Cooper University Health Care’s Innovation Center and DigiCARE Realized have signed a partnership agreement to test an artificial intelligence-powered technology designed to identify undiagnosed cases of early-stage Alzheimer’s disease and related dementias.
DigiCARE Realized is a virtual-first company with headquarters in Old Bridge that commercializes evidence-based solutions for modernizing care for complex brain diseases like Alzheimer’s disease and related dementias.
“We are excited to work collaboratively with DigiCARE Realized to further study and develop this technology, which has the potential to change the way we detect and treat Alzheimer’s disease and other related conditions earlier in their course,” Bethann Mercanti, director of clinical operations at the Cooper Neurological Institute, who will serve as principal investigator for the project at Cooper, said. “As a leading academic health system and the region’s most-advanced program for treating neurological conditions, Cooper is proud to be on the forefront of advancing technology that may revolutionize Alzheimer’s disease diagnosis and treatment.”
Researchers and clinicians from Cooper’s Neurological Institute will work with DigiCARE Realized’s team to implement this innovative approach to standardize routine brain care and improve patient outcomes.
The company’s machine-learning technology is deployed through the hospital’s electronic health records system. The AI technology processes routinely collected data, both structured and unstructured. This technology has demonstrated the ability to review high volumes of patient health records in hours versus what would take clinicians days to review.

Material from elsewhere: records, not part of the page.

-- ==== Sys2Proof/Tests/Slice0.lean ====
section
/-! SUPPORT. The model's own tests. Expected results are those of spec/95_test_vectors.md (the section is named at each
group) or written out from the encodings of R90 by hand; and the witnesses: for every obligation with hypotheses, a
concrete state and operands that meet them. -/

namespace Sys2Proof.Tests

open Sys2Proof Sys2Proof.Machine

-- One theorem after another: a kernel evaluation waits for the theorems before it, and each wait holds a thread.
set_option Elab.async false

/-! ### Helpers -/

/-- Reset, the host about to step with no key down, no key pressed and random byte 0 (95_test_vectors.md, preamble). -/
def start : State := { State.reset with pending := [.step quietInput] }

/-- V1 and V2 set. -/
def regs12 (a b : Byte) (s : State) : State := (s.setReg 1 a).setReg 2 b

/-- One step of the word `w` at PC in `s`, and what must hold after it. -/
def runs (w : Nat) (s : State) (p : State → Bool) : Bool :=
  match step (s.withFetchWord 16 w) with
  | .next t => p t
  | _ => false

/-- One step from memory as it stands. -/
def steps (s : State) (p : State → Bool) : Bool :=
  match step s with
  | .next t => p t
  | _ => false

/-- Bytes put into memory. -/
def poke (a : Nat) (bs : List Byte) (s : State) : State := { s with mem := Memory.writeAll s.cfg a bs s.mem }

/-- The default configuration with one parameter changed. -/
def withCfg (f : Config → Config) (s : State) : State := { s with cfg := f s.cfg }

/-- The cells that are lit. -/
def lit (f : Frame) : List (Nat × Nat) :=
  f.toList.zipIdx.flatMap fun row => (row.1.toList.zipIdx.filter (·.1)).map fun cell => (cell.2, row.2)

/-! ### WellFormed: an ill-formed term for each check (R8, R64) -/

theorem test_default_is_admitted : Config.default.admitted = true := by decide
theorem test_font_above_load_is_refused :
    ({ Config.default with fontBase := 0x1B1 } : Config).fontBelowLoad = false ∧
    ({ Config.default with fontBase := 0x1B0 } : Config).admitted = true := by decide
theorem test_load_past_memory_is_refused :
    ({ Config.default with loadAddr := 0x1000 } : Config).loadInMemory = false ∧
    ({ Config.default with loadAddr := 0xFFF } : Config).admitted = true := by decide
theorem test_empty_stack_is_refused :
    ({ Config.default with stackDepth := 0 } : Config).stackNonempty = false ∧
    ({ Config.default with stackDepth := 1 } : Config).admitted = true := by decide
theorem test_ill_formed_configurations_are_not_admitted :
    ({ Config.default with fontBase := 0x1B1 } : Config).admitted = false ∧
    ({ Config.default with loadAddr := 0x1000 } : Config).admitted = false ∧
    ({ Config.default with stackDepth := 0 } : Config).admitted = false := by decide
/-- 2.8: 0xE00 bytes fit, 0xE01 do not. -/
theorem test_image_fits :
    Config.default.imageFits (List.replicate 0xE00 0) = true ∧
    Config.default.imageFits (List.replicate 0xE01 0) = false := by
  simp only [Config.imageFits, List.length_replicate]; decide
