-- ==== Sys2Proof/Word.lean ====
section
/-! DEFINITION. The word types of the block: the widths of 00_scope.md R8, each an unsigned bit vector (R12). -/

namespace Sys2Proof

/-- A byte: a GPIO port, the decimal-point mask, a segment pattern. -/
abbrev Byte := BitVec 8

/-- The 16-bit VALUE: four packed nibbles (R19). -/
abbrev Half := BitVec 16

/-- A 32-bit word: REFRESH_TICKS, a rate, a count, one half of a timer register. -/
abbrev Word := BitVec 32

/-- A 64-bit quantity: MTIME, MTIMECMP, a deadline. -/
abbrev DWord := BitVec 64

/-- One 64-bit command word CMD (R60). -/
abbrev Cmd := BitVec 64

end Sys2Proof
end

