-- ==== Sys2Proof/Machine/Ops.lean ====
section
/-! DEFINITION. The shared operations: raising a fault and recording a refusal (R109, R70), the bus (R44 to R51), the
timer interrupt's latch, entry and return (R113, R114, R117), the call of the scheduler, the draws, the counter. -/

namespace Sys2Proof.Machine

/-- What a meaning answers. -/
abbrev Result := Host.Outcome State Fault Refusal

/-! ## Faults and refusals -/

/-- `raise Fault(code)`: the first fault is kept with its information, and every register stays as it is (R109). -/
def State.recordFault (s : State) (code : FaultCode) (info : FaultInfo) : State :=
  { s with fault := s.fault.or (some ⟨code, info⟩) }

/-- `refuse(reason)`: REFUSED is set, the reason recorded, nothing else changes (R70). -/
def State.recordRefusal (s : State) (reason : RefuseReason) : State :=
  { s with refused := true, refusalLog := s.refusalLog ++ [reason] }

/-! ## The bus -/

/-- The registers of the platform's address space (R46). -/
inductive BusReg where
  | gpioDigit
  | gpioSeg
  | mtimeLo
  | mtimeHi
  | mtimecmpLo
  | mtimecmpHi
  deriving DecidableEq, Repr

/-- The access a register is reached by: its row of R46. -/
def BusReg.access (c : Config) : BusReg → Access
  | .gpioDigit => ⟨c.addrDigit, 1, .write⟩
  | .gpioSeg => ⟨c.addrSeg, 1, .write⟩
  | .mtimeLo => ⟨c.addrMtimeLo, 4, .read⟩
  | .mtimeHi => ⟨c.addrMtimeHi, 4, .read⟩
  | .mtimecmpLo => ⟨c.addrMtimecmpLo, 4, .write⟩
  | .mtimecmpHi => ⟨c.addrMtimecmpHi, 4, .write⟩

/-- "the n-byte register at addr" (R47), for the direction it is accessed in. -/
def busRegAt (c : Config) (a : Access) : Option BusReg :=
  [BusReg.gpioDigit, .gpioSeg, .mtimeLo, .mtimeHi, .mtimecmpLo, .mtimecmpHi].find? (fun r => r.access c == a)

/-- A value on the bus, 1 or 4 bytes wide (R47). -/
inductive BusData where
  | byte (v : Byte)
  | word (v : Word)
  deriving DecidableEq, Repr

/-- The width in bytes. -/
def BusData.width : BusData → Nat
  | .byte _ => 1
  | .word _ => 4

/-- `MemRead(addr, 4)` (R47); none where the platform does not admit the access, or admits it and has no counter
register there (log 14). -/
def memRead (s : State) (addr : Nat) : Option Word :=
  if s.cfg.admits ⟨addr, 4, .read⟩ then
    match busRegAt s.cfg ⟨addr, 4, .read⟩ with
    | some .mtimeLo => some (lo32 s.mtime)
    | some .mtimeHi => some (hi32 s.mtime)
    | _ => none
  else none

/-- `MemWrite(addr, n, v)` (R47, R33); none as for `memRead`. -/
def memWrite (s : State) (addr : Nat) (v : BusData) : Option State :=
  if s.cfg.admits ⟨addr, v.width, .write⟩ then
    match busRegAt s.cfg ⟨addr, v.width, .write⟩, v with
    | some .gpioDigit, .byte b => some { s with gpioDigit := b }
    | some .gpioSeg, .byte b => some { s with gpioSeg := b }
    | some .mtimecmpLo, .word w => some { s with mtimecmp := withLo s.mtimecmp w }
    | some .mtimecmpHi, .word w => some { s with mtimecmp := withHi s.mtimecmp w }
    | _, _ => none
  else none

/-- A step that reads 4 bytes and goes on, or raises `BUS_FAULT` and changes nothing else (R47, R110). -/
def readThen (s : State) (step : BusStep) (addr : Nat) (k : Word → State) : Result :=
  match memRead s addr with
  | some w => .next (k w)
  | none => .next (s.recordFault .busFault (.access ⟨addr, 4, .read⟩ step))

/-- A step that writes and goes on, or raises `BUS_FAULT` and changes nothing else (R47, R110). -/
def writeThen (s : State) (step : BusStep) (addr : Nat) (v : BusData) (k : State → State) : Result :=
  match memWrite s addr v with
  | some t => .next (k t)
  | none => .next (s.recordFault .busFault (.access ⟨addr, v.width, .write⟩ step))

/-- The byte at an address of the platform's register space, each register laid out little-endian (R46, R48); none
where the space has no register. -/
def State.busByte (s : State) (a : Nat) : Option Byte :=
  if a = s.cfg.addrDigit then some s.gpioDigit
  else if a = s.cfg.addrSeg then some s.gpioSeg
  else if s.cfg.addrMtimeLo ≤ a ∧ a < s.cfg.addrMtimeLo + 4 then
    some (byteOf (lo32 s.mtime) (a - s.cfg.addrMtimeLo))
  else if s.cfg.addrMtimeHi ≤ a ∧ a < s.cfg.addrMtimeHi + 4 then
    some (byteOf (hi32 s.mtime) (a - s.cfg.addrMtimeHi))
  else if s.cfg.addrMtimecmpLo ≤ a ∧ a < s.cfg.addrMtimecmpLo + 4 then
    some (byteOf (lo32 s.mtimecmp) (a - s.cfg.addrMtimecmpLo))
  else if s.cfg.addrMtimecmpHi ≤ a ∧ a < s.cfg.addrMtimecmpHi + 4 then
    some (byteOf (hi32 s.mtimecmp) (a - s.cfg.addrMtimecmpHi))
  else none

/-! ## The timer interrupt -/

/-- "if MATCH_before = 0 and MATCH_after = 1: PENDING <- 1", after every atomic step (R113). -/
def State.latchEdge (before after : State) : State :=
  { after with pending := after.pending || risingEdge before after }

/-- Interrupt entry, the step ENTRY (R114). -/
def State.interruptEntry (s : State) : State :=
  { s with
    pending := false
    irqSavedGie := s.gie
    gie := false
    late := s.attached && s.late
    bgPhase := .t1 }

/-- Interrupt return, the step TX (R117). IRQ_SAVED_GIE has no specified value until the next entry; the model lets it
keep the one of this run (DESIGN CHOICE, unsafe, log 13). -/
def State.interruptReturn (s : State) : State :=
  { s with gie := s.irqSavedGie, bgPhase := .none }

/-- While nothing is attached PENDING may be cleared (R115). -/
def State.dropPending (s : State) : State := { s with pending := false }

/-- The counter's step: `MTIME <- MTIME + 1` modulo 2^64 (R32). -/
def State.advanceCounter (s : State) : State := { s with mtime := s.mtime + 1 }

/-! ## The scheduler's caller -/

/-- `S_CALLER <- caller; S_PHASE <- S1`: the first step of A_ARM and of T_ARM (R80, R87, R98). There is one scheduler,
never re-entered (R108). -/
def callScheduler (caller : Caller) (s : State) : Result :=
  match s.sPhase with
  | .off => .next { s with sCaller := caller, sPhase := .s1 }
  | _ => .fault .notAStep

/-- The end of a scheduler run: back to START at A_ATT or to TICK at TX (R106). S_CALLER has no specified value until
the next call; the model lets it keep the one of this run (DESIGN CHOICE, unsafe, log 13). -/
def State.returnToCaller (s : State) : State :=
  match s.sCaller with
  | .fg => { s with fgPhase := .aAtt }
  | .bg => { s with bgPhase := .tx }

/-! ## The draws (logs 1, 2, 3) -/

/-- `draw({0, 1})` for LATE: the next value given, else a free one (R82). -/
def drawLate (s : State) : Bool × State :=
  match s.lateDraws with
  | b :: rest => (b, { s with lateDraws := rest })
  | [] => (Config.freeLate s.draws, { s with draws := s.draws + 1 })

/-- The agent that moves: the next one given, else a free one (R111, R128). -/
def takeAgent (s : State) : Agent × State :=
  match s.schedule with
  | a :: rest => (a, { s with schedule := rest })
  | [] => (Config.freeAgent s.draws, { s with draws := s.draws + 1 })

/-- The command the host issues: the next one given, else a free one (R128.1). -/
def takeCommand (s : State) : HostInput × State :=
  match s.hostQueue with
  | x :: rest => (x, { s with hostQueue := rest })
  | [] => (Config.freeCommand s.draws, { s with draws := s.draws + 1 })

end Sys2Proof.Machine
end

“Early detection is a key step in timely and accurate diagnosis so that patients can get emerging treatments and early-stage interventions,” Brittany Cassin, DigiCARE Realized CEO, said. “This is an exciting and critical time in Alzheimer’s treatment, given recent FDA-approved treatments and encouraging pipeline products. This partnership demonstrates our collective commitment to modernizing care in brain health for all patients, especially where we know there is higher risk of Alzheimer’s disease in communities of color.”
Last year, Cassin was a finalist in the first-ever National Institute of Aging Startup Challenge that focused on fostering diversity and innovation in treating aging conditions.
The DigiCARE Realized technology detects patients with undiagnosed Alzheimer’s disease and related forms of dementia, such as Lewy body dementia and frontotemporal dementia, with nearly 80% performance accuracy for an approximately three-year prediction horizon.
In the U.S. alone, Alzheimer’s disease currently affects 6.5 million people and over 11 million caregivers. National costs are projected to reach $1 trillion by 2050. Current early detection approaches for Alzheimer’s disease and other forms of cognitive diseases are not standardized or scalable for urban and rural communities. Data also suggest that nearly 50% of patients with Alzheimer’s and other cognitive diseases are undiagnosed. For those that are diagnosed, it can take up to five years of multiple medical visits.
“The Cooper Innovation Center was founded in 2022 to advance biomedical research and technologies developed by Cooper physicians and researchers and through collaboration with industry,” Neal Lemon, director of the Cooper Innovation Center, said. “We are excited to work with DigiCARE Realized, in further development of this AI technology that addresses a very significant patient need in our aging population.”